Мельников посмотрел на девушку внимательнее. Она все более и более его интересовала. В самом деле. За время своей службы в комендантском взводе Сергей успел пообщаться с немцами, которые теперь больше не являлись врагами. С мужчинами он выпивал и закусывал. С женщинами спал. У них у всех был в глазах страх. Чувствовалось - они боялись, что этот русский солдат в любой момент может перестать быть мирным - взять автомат и заставить ответить за все. А вот эта девушка не боялась. Она смотрела на Мельникова как на какого-нибудь дракона, который почему-то в данный момент не пышет огнем - но при этом его не боялась.

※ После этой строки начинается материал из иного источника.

/-- Settles O8, by induction on the requests: no operation reads, adds or removes what is requested behind it. -/
theorem stepsRunTheRequestsInOrder : Obligations.StepsRunTheRequestsInOrder := by
  intro l
  induction l with
  | nil =>
    intro s rest _ _ hf
    rw [show s = { s with feed := rest } by rw [← (show s.feed = rest from hf)]]
    rfl
  | cons i l ih =>
    intro s rest hwf hs hf
    obtain ⟨t, hrest, hfeed, htf, hts⟩ := exec_withFeed i { s with feed := rest } (l.map encode ++ rest)
    have hstep : step s = .next { t with feed := l.map encode ++ rest } :=
      (step_of_started (hwf i List.mem_cons_self) hs hf).trans hfeed
    have hlist := ih { t with feed := l.map encode ++ rest } rest (fun j hj => hwf j (List.mem_cons_of_mem i hj))
      (hts hs) rfl
    have hback : ({ t with feed := rest } : State) = t := by rw [← (show t.feed = rest from htf)]
    rw [runInstrs_cons_of_next hrest, ← hback]
    exact (core_run_succ_of_next hstep).trans hlist

/-- Settles O9: the step carries the decoder's reason. -/
theorem reservedWordIsRefused : Obligations.ReservedWordIsRefused := by
  intro s w rest why hf hd
  simp only [step, State.nextRequest, hf, hd]

/-- Settles O10: a block not started accepts `RESET` alone. -/
theorem onlyResetRunsBeforeTheFirstReset : Obligations.OnlyResetRunsBeforeTheFirstReset := by
  intro s i rest hwf hs hf
  have hstep := step_of_decode hf (decode_encode hwf)
  have hacc : s.accepts i = decide (i = .reset) := by rw [State.accepts, hs, Bool.false_or]
  refine ⟨?reset, ?other⟩
  case reset => rintro rfl; rw [hstep, hacc, decide_eq_true rfl, if_pos rfl]
  case other => intro h; rw [hstep, hacc, decide_eq_false h, if_neg Bool.false_ne_true]

/-- Settles O11: with nothing requested the step answers the state itself. -/
theorem noRequestNoChange : Obligations.NoRequestNoChange := by
  intro s hf
  simp only [step, State.nextRequest, hf]

end Sys2Proof.Machine
end

section
/-! PROOFS. `RESET` (spec/70_reset_and_hazards.md R240). -/

namespace Sys2Proof.Machine

/-- The block after `RESET` is the state of the table, with what the bus master has read and what is requested (R36). -/
theorem resetBlock_eq (s : State) : resetBlock s = { State.reset with reads := s.reads, feed := s.feed } := by
  have h : resetBlock State.reset = State.reset := by decide
  exact congrArg (fun r : State => { r with reads := s.reads, feed := s.feed }) h

theorem resetBlock_resetBlock (s : State) : resetBlock (resetBlock s) = resetBlock s := rfl

/-- Settles O56: the reset values written out by the operation are those of the table. -/
theorem resetRestoresEveryElement : Obligations.ResetRestoresEveryElement := by
  refine ⟨fun s => ?_, by decide, by decide⟩
  rw [exec_reset, resetBlock_eq]

/-- Settles O57: `RESET` reads none of the elements it writes, clears the marker, and leaves `CNT` at its last value. -/
theorem resetIsIdempotentAndStartsAtABoundary : Obligations.ResetIsIdempotentAndStartsAtABoundary := by
  intro s
  have hreset (l : List Instr) : runInstrs (.reset :: l) s = runInstrs l (resetBlock s) :=
    runInstrs_cons_of_next (exec_reset s)
  have hunmarked : pollWith .trust (resetBlock s) = resetBlock s := pollWith_of_unmarked .trust rfl
  have hopen : tick State.reset = { State.reset with
      cnt := 0, pin := #v[true, false, false, false], frame := 0, trace := [⟨0, 0, .rise, 0⟩] } := by decide
  refine ⟨?twice, ?discarded, ?boundary⟩
  case twice => rw [hreset, hreset, runInstrs_singleton, exec_reset, resetBlock_resetBlock]; rfl
  case discarded => rw [hreset, hreset, runInstrs_singleton, exec_poll, hunmarked]; rfl
  case boundary =>
    rw [hreset, runInstrs_singleton, exec_tick, resetBlock_eq]
    refine congrArg Host.Outcome.next ((tick_withFeed (State.reset.withBus [] false 0 s.reads) s.feed).trans ?_)
    rw [tick_withBus, hopen]
    rfl

/-- Settles O58: each predicate is decided on the one state. -/
theorem resetStateMeetsEveryInvariant : Obligations.ResetStateMeetsEveryInvariant := by
  have hw : windowOk State.reset := by decide
  have hb : atBoundary State.reset := by decide
  exact ⟨hw, by decide, hb, by decide, ⟨hw, .inl hb⟩, by decide⟩

end Sys2Proof.Machine
end

section
/-! PROOFS. The windows (spec/10_state.md R37; spec/41_update_protocol.md, "Laws"; spec/60_exceptions.md R214; the host
contract of spec/30_encoding.md R100). -/

namespace Sys2Proof.Machine

theorem inWindow_iff {c : Channel} {v : CmpWord} :
    inWindow c v ↔ c.val * 8192 ≤ v.toNat ∧ v.toNat ≤ c.val * 8192 + 8191 := Iff.rfl

/-- The committed value is in its window exactly when the raw value keeps the contract, the sum wrapping or not (R142). -/
theorem inWindow_biased_iff (c : Channel) (raw : CmpWord) : inWindow c (biased c raw) ↔ raw.toNat ≤ 8191 := by
  have hraw := raw.isLt
  have hc := c.isLt
  rw [inWindow_iff, biased_toNat]
  omega

/-- `WINDOW_OK` is about the off-times only. -/
theorem windowOk_congr {s t : State} (h : t.offTime = s.offTime) (hs : windowOk s) : windowOk t := fun c => by
  rw [offTimeOf_congr h]
  exact hs c

/-- A `POLL` keeps the window when the value it admits keeps the contract. -/
theorem windowOk_pollWith {m : Config.ClampMode} {s : State} (hs : windowOk s)
    (hraw : s.markValid = true → (s.admitted m s.markSlot).toNat ≤ 8191) : windowOk (pollWith m s) := by
  cases hv : s.markValid with
  | false => rwa [pollWith_of_unmarked m hv]
  | true =>
    rw [pollWith_of_marked m hv]
    intro c
    by_cases hc : c = s.markSlot
    · rw [hc, commitSlot_offTimeOf_same]
      exact (inWindow_biased_iff _ _).2 (hraw hv)
    · rw [commitSlot_offTimeOf_other m _ s hc]
      exact hs c

/-- Settles O25: only `POLL` and `RESET` write an off-time. -/
theorem windowOkKeptByEveryInContractOperation : Obligations.WindowOkKeptByEveryInContractOperation := by
  intro i s t hs hout h
  cases i with
  | tick => cases h; exact windowOk_congr (tick_offTime s) hs
  | wrH a b => cases h; exact hs
  | wrL a b => cases h; exact hs
  | rd a => cases h; exact hs
  | poll => cases h; exact windowOk_pollWith hs fun hv => Nat.le_of_not_lt fun hlt => hout ⟨rfl, hv, hlt⟩
  | evtFs => cases h; exact windowOk_congr (takeEvent_offTime .fs s) hs
  | evtOn => cases h; exact windowOk_congr (takeEvent_offTime .on s) hs
  | evtOff => cases h; exact windowOk_congr (takeEvent_offTime .off s) hs
  | reset =>
    cases h
    rw [resetBlock_eq]
    exact resetStateMeetsEveryInvariant.1

/-- Settles O26: the clamped value keeps the contract. -/
theorem clampKeepsTheWindowUnconditionally : Obligations.ClampKeepsTheWindowUnconditionally := by
  intro s hs
  refine windowOk_pollWith hs fun _ => ?_
  have hmin : (s.admitted .clamp s.markSlot).toNat = min (s.pendingRaw s.markSlot).toNat 8191 % 65536 :=
    BitVec.toNat_ofNat _ _
  omega

/-- Settles O47: the commit under `trust` is the biased value, which its window does not hold. -/
theorem outOfWindowPollBreaksTheWindow : Obligations.OutOfWindowPollBreaksTheWindow := by
  intro s ⟨_, hv, hraw⟩
  have hcommit : (pollWith .trust s).offTimeOf s.markSlot = biased s.markSlot (s.pendingRaw s.markSlot) := by
    rw [pollWith_of_marked .trust hv, commitSlot_offTimeOf_same, admitted_trust]
  have hout : ¬ inWindow s.markSlot ((pollWith .trust s).offTimeOf s.markSlot) := by
    rw [hcommit, inWindow_biased_iff]
    exact Nat.not_le_of_lt hraw
  exact ⟨_, exec_poll s, hcommit, hout, fun hw => hout (hw s.markSlot)⟩

/-- Settles O24: with 13 bits of raw duty the bias is added above them. -/
theorem inContractBiasPlacesTheChannelBits : Obligations.InContractBiasPlacesTheChannelBits := by
  intro c raw h
  have hc := c.isLt
  have hnum : (biased c raw).toNat = c.val * 8192 + raw.toNat := by rw [biased_toNat]; omega
  refine ⟨BitVec.eq_of_toNat_eq ?_, hnum⟩
  rw [hnum, toNat_append_add, toNat_append_add, BitVec.extractLsb'_toNat, BitVec.toNat_ofNat,
    BitVec.toNat_ofNat]
  omega

/-! ### The host contract, byte by byte (R98, R100) -/

/-- A high byte up to 0x1F makes a raw value of 13 bits. -/
theorem pendingRaw_le {s : State} (hs : hostBytesOk s) (c : Channel) : (s.pendingRaw c).toNat ≤ 8191 := by
  have hhi := hs c
  have hlo := (s.readRx (lowAddr c)).isLt
  rw [State.pendingRaw, join_toNat]
  omega

theorem hostBytesOk_congr {s t : State} (h : t.rx = s.rx) (hs : hostBytesOk s) : hostBytesOk t := fun c => by
  rw [readRx_congr h]
  exact hs c

theorem hostBytesOk_writeRx {s : State} (hs : hostBytesOk s) {a : Addr} {b : Byte}
    (hb : ∀ c, highAddr c = a → b.toNat ≤ 0x1F) : hostBytesOk (s.writeRx a b) := fun c => by
  by_cases ha : highAddr c = a
  · rw [ha, readRx_writeRx_same]; exact hb c ha
  · rw [readRx_writeRx_other s b ha]; exact hs c

/-- A well-formed `WR.L` stores at no high address (R61). -/
theorem highAddr_ne_of_wrL {a : Addr} {b : Byte} (h : (Instr.wrL a b).wellFormed = true) (c : Channel) :
    highAddr c ≠ a := fun e => by
  have hhigh : isLow a = false := e ▸ isLow_highAddr c
  exact Bool.false_ne_true (hhigh.symm.trans h)

/-- Settles O28: the only operations that store in the receive bank are the writes, `RESET` restores 0x10, and a slot
whose high byte is at most 0x1F holds at most 8191. -/
theorem hostBytesKeepEverySlotInRange : Obligations.HostBytesKeepEverySlotInRange := by
  refine ⟨fun i s t hs hwf hb h => ?kept, fun i s hs => ⟨pendingRaw_le hs, ?inRange⟩⟩
  case kept =>
    cases i with
    | tick => cases h; exact hostBytesOk_congr (tick_rx s) hs
    | wrH a b => cases h; exact hostBytesOk_writeRx hs fun _ _ => of_decide_eq_true hb
    | wrL a b => cases h; exact hostBytesOk_writeRx hs fun c hc => absurd hc (highAddr_ne_of_wrL hwf c)
    | rd a => cases h; exact hs
    | poll => cases h; exact hostBytesOk_congr (pollWith_rx .trust s) hs
    | evtFs => cases h; exact hostBytesOk_congr (takeEvent_rx .fs s) hs
    | evtOn => cases h; exact hostBytesOk_congr (takeEvent_rx .on s) hs
    | evtOff => cases h; exact hostBytesOk_congr (takeEvent_rx .off s) hs
    | reset => cases h; rw [resetBlock_eq]; exact resetStateMeetsEveryInvariant.2.2.2.2.2
  case inRange =>
    rintro ⟨-, -, hraw⟩
    exact absurd (pendingRaw_le hs s.markSlot) (Nat.not_le_of_lt hraw)

end Sys2Proof.Machine
end

section
/-! PROOFS. The invariants that every step keeps (spec/41_update_protocol.md, "Laws"; spec/10_state.md sections 3, 4) and the
one that every in-contract step keeps (spec/42_frame_scheduler.md R169). -/

namespace Sys2Proof.Machine

/-! ### The block invariant -/

/-- A `POLL` keeps both banks in canonical form (log 6). -/
theorem banksOk_pollWith {m : Config.ClampMode} {s : State} (h : banksOk s) : banksOk (pollWith m s) := by
  cases hv : s.markValid with
  | false => rwa [pollWith_of_unmarked m hv]
  | true =>
    rw [pollWith_of_marked m hv]
    exact ⟨h.1, Memory.wf_write _ (lowAddr s.markSlot).isLt (Memory.wf_write _ (highAddr s.markSlot).isLt h.2)⟩

/-- A commit writes the off-time and the readback of one channel together (R149). -/
theorem readbackOk_pollWith {m : Config.ClampMode} {s : State} (h : readbackOk s) : readbackOk (pollWith m s) := by
  cases hv : s.markValid with
  | false => rwa [pollWith_of_unmarked m hv]
  | true =>
    rw [pollWith_of_marked m hv]
    intro c
    by_cases hc : c = s.markSlot
    · rw [hc, commitSlot_offTimeOf_same, commitSlot_acceptedRaw_same]
    · rw [commitSlot_offTimeOf_other m _ s hc, commitSlot_acceptedRaw_other m _ s hc]
      exact h c

theorem readbackOk_congr {s t : State} (ho : t.offTime = s.offTime) (ht : t.tx = s.tx) (h : readbackOk s) :
    readbackOk t := fun c => by
  rw [offTimeOf_congr ho, acceptedRaw_congr ht]
  exact h c

theorem advance_ne_zero (i : QueueHead) : advance i ≠ 0 := by revert i; decide

/-- The handlers of the on queue reload `ON_CMP` with the time of the head they leave, and leave no head at 0 (R25, R27). -/
theorem onQueueOk_takeEvent (e : Event) {s : State} (h : onQueueOk s) : onQueueOk (takeEvent e s) := by
  cases e with
  | fs => exact ⟨Fin.zero_ne_one.symm, rfl⟩
  | on => exact ⟨advance_ne_zero _, rfl⟩
  | off => simpa [onQueueOk] using h

theorem traceOk_append {s : State} {es : List Edge} {t : State} (h : traceOk s) (ht : t.trace = s.trace ++ es)
    (hle : s.frame ≤ t.frame) (hes : ∀ e ∈ es, e.frame ≤ t.frame) : traceOk t := by
  intro e he
  rw [ht, List.mem_append] at he
  rcases he with he | he
  · exact le_trans (h e he) hle
  · exact hes e he

/-- A handler traces its action in the frame it leaves (R167). -/
theorem traceOk_takeEvent (e : Event) {s : State} (h : traceOk s) : traceOk (takeEvent e s) := by
  cases e with
  | fs => exact traceOk_append h (takeEvent_fs_trace s) (by simp) (by simp)
  | on => exact traceOk_append h (takeEvent_on_trace s) (by simp) (by simp)
  | off => exact traceOk_append h (takeEvent_off_trace s) (by simp) (by simp)

/-- Every operation keeps both banks in canonical form. -/
theorem banksOk_exec {i : Instr} {s t : State} (hs : banksOk s) (h : exec i s = .next t) : banksOk t := by
  have event (e : Event) : banksOk (takeEvent e s) := by rwa [banksOk, takeEvent_rx, takeEvent_tx]
  cases i with
  | tick => cases h; rwa [banksOk, tick_rx, tick_tx]
  | wrH a b => cases h; exact ⟨Memory.wf_write b a.isLt hs.1, hs.2⟩
  | wrL a b => cases h; exact ⟨Memory.wf_write b a.isLt hs.1, hs.2⟩
  | rd a => cases h; exact hs
  | poll => cases h; exact banksOk_pollWith hs
  | evtFs => cases h; exact event .fs
  | evtOn => cases h; exact event .on
  | evtOff => cases h; exact event .off
  | reset => cases h; rw [resetBlock_eq]; exact ⟨rfl, rfl⟩

theorem blockInv_takeEvent (e : Event) {s : State} (h : blockInv s) : blockInv (takeEvent e s) := by
  obtain ⟨hb, hr, hq, ht⟩ := h
  refine ⟨?_, readbackOk_congr (takeEvent_offTime e s) (takeEvent_tx e s) hr, onQueueOk_takeEvent e hq,
    traceOk_takeEvent e ht⟩
  rwa [banksOk, takeEvent_rx, takeEvent_tx]

/-- Every operation keeps the block invariant. -/
theorem blockInv_exec {i : Instr} {s t : State} (hs : blockInv s) (h : exec i s = .next t) : blockInv t := by
  have hbanks : banksOk t := banksOk_exec hs.1 h
  have ⟨_, hr, hq, ht⟩ := hs
  cases i with
  | tick => cases h; exact tick_keeps (fun e _ => blockInv_takeEvent e) hs
  | wrH a b => cases h; exact ⟨hbanks, hr, hq, ht⟩
  | wrL a b => cases h; exact ⟨hbanks, hr, hq, ht⟩
  | rd a => cases h; exact hs
  | poll =>
    cases h
    refine ⟨hbanks, readbackOk_pollWith hr, ?_, traceOk_append ht (es := []) (by simp) (by simp) (by simp)⟩
    simpa [onQueueOk] using hq
  | evtFs => cases h; exact blockInv_takeEvent .fs hs
  | evtOn => cases h; exact blockInv_takeEvent .on hs
  | evtOff => cases h; exact blockInv_takeEvent .off hs
  | reset =>
    cases h
    obtain ⟨-, -, -, hreset, -, -⟩ := resetStateMeetsEveryInvariant
    rw [resetBlock_eq]
    exact hreset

- Я слышала про партизан. Брат моей одноклассницы пришел в отпуск после ранения. Он не мог спать. Просыпался с криком "партизаны"! Но я думала - партизаны - это все огромные бородатые мужики…
Мельников лишь усмехнулся. С бородами у партизан было по-всякому. В некоторых отрядах и в самом деле пошла мода отращивать себе растительность на лице. Но "казахи", как называли себя ребята Аганбекова, всегда считали себя воинской частью. А потому брились и стриглись как положено по уставу. Но разве дело в бороде? Мельников вспомнил Славу из Ленинграда. Этакий хлипкий сутулый очкарик. Посмотришь - вроде соплей перешибешь. Но вот эшелон с "тиграми" грохнул все-таки он. Поезд застрял на мосту. Взрыв не получился - что-то в этих адских машинках, заложенных под фермами моста, не заладилось. Пути впереди были разобраны, но сзади, черт его поймет откуда, подоспел немецкий бронепоезд. Из грузных железных башен торчали зенитные двадцатимиллиметровки, которые мигом отогнали отряд от полотна. А Слава все-таки пролез - что-там исправил - и крутанул машинку. Взрыв грохнул - мост грузно осел - и с него повалился эшелон. Огонь был в половину неба. В реку, которая уже пылала от рухнувших туда цистерн с горючим, валились платформы с танками. А вот Слава так там и остался. Никто не знал, что с ним произошло - бронепоезд все еще торчал возле моста. Пришлось быстро убираться, пока эти поганые пушки не оставили от отряда одно воспоминание. И ничего от него не осталось. О тех, кто погиб на фронте, хоть похоронки писали. И представляли посмертно к наградам. Но какие в партизанском лесу похоронки?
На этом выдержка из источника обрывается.